Withdrawal of Nominee for Election as Director
On May 17, 2017, James Nelson notified
the Board that he will not stand for re-election to the Board at the Annual Meeting. Therefore, the Board’s nomination of
Mr. Nelson is withdrawn, and no other nominee for election at the Annual Meeting will be named in place of Mr. Nelson. The Board
has yet to decide whether a new director will be appointed to fill the resulting vacancy or whether to reduce the size of the Board.

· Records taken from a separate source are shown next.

-- ==== Sys2Proof/Machine/Mixer.lean ====
section
/-! DEFINITION. The Mixer: one output sample (R132). -/

namespace Sys2Proof.Machine

/-- What a voice contributes: its sample as a signed number times its applied gain, 0 while it waits for its first line
or is in underrun (R132 part 1). -/
def contribution (v : Voice) (b : VoiceBuffers) : Int :=
  if v.active && !v.waiting then
    match b.byteAt v with
    | none => 0
    | some byte => byte.toInt * (v.applied : Int)
  else 0

/-- The sum of the eight contributions (R132 part 2). -/
def State.mixSum (s : State) : Int :=
  (List.finRange 8).foldl (fun acc i => acc + contribution s.sound.voices[i] s.store.buffers[i]) 0

/-- The value before saturation, for a sum, a master factor and a shed level (R132 parts 3 and 4): both quotients are
rounded toward minus infinity. -/
def mixValue (sum : Int) (master shed : Nat) : Int :=
  let v := Int.fdiv (sum * (master : Int)) 4096
  if 2 ≤ shed then Int.fdiv v 2 else v

/-- Saturation to −2048..2047 (R132 part 5). -/
def saturate (v : Int) : Int := if v < -2048 then -2048 else if 2047 < v then 2047 else v

/-- The master factor: the master volume, or 0 while mute is active (R132 part 3). -/
def State.masterFactor (s : State) : Nat := if s.control.flags.mute then 0 else s.tables.masterVolume

/-- The voices of a list advance one after another. -/
def State.advanceVoices (s : State) : List (Fin 8) → State
  | [] => s
  | i :: rest => (s.advanceVoice i).advanceVoices rest

/-- An output sample event (R132): the value is formed from the state as it stands, then every voice advances. -/
def State.mixSample (s : State) : State :=
  let v := mixValue s.mixSum s.masterFactor s.supply.shed
  let s := { s with audio := saturate v }
  let s := if saturate v ≠ v then s.countSound (fun k => { k with clip := bump k.clip }) else s
  s.advanceVoices (List.finRange 8)

end Sys2Proof.Machine
end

The Company’s slate of nominees for director otherwise remains unchanged, and previously voted proxies remain valid (other
than with respect to Mr. Nelson). Stockholders eligible to vote at the meeting may continue to use their proxy cards or voting
instruction forms to vote their shares as to the Board’s remaining nominees and the other matters being voted on at the Annual
Meeting.
Mr. Nelson’s decision to not stand
for re-election as a director was not due to any disagreements with the Company on any matter relating to the Company’s operations,
policies or practices.
Voting Matters
If you have already returned your
proxy card or provided voting instructions, you do not need to take any action unless you wish to change your vote.
Proxies
already returned by stockholders will remain valid and will be voted at the Annual Meeting unless revoked. Proxies received in
respect of the re-election of Mr. Nelson will not be voted with respect to his election, but will otherwise continue to be voted
as directed and described in the Proxy Statement with respect to all other matters properly brought before the Annual Meeting.
If you have not yet returned your proxy card or provided your voting instructions, please complete the proxy card or submit instructions
disregarding Mr. Nelson’s name as a nominee for election as a director.
Information regarding how to vote your
shares, or revoke your proxy or voting instructions, is available in the Proxy Statement. Stockholders may view this supplement
to Proxy Statement, the Proxy Statement, and the Company’s 2016 Annual Report to Stockholders by visiting www.proxyvote.com/NYRT.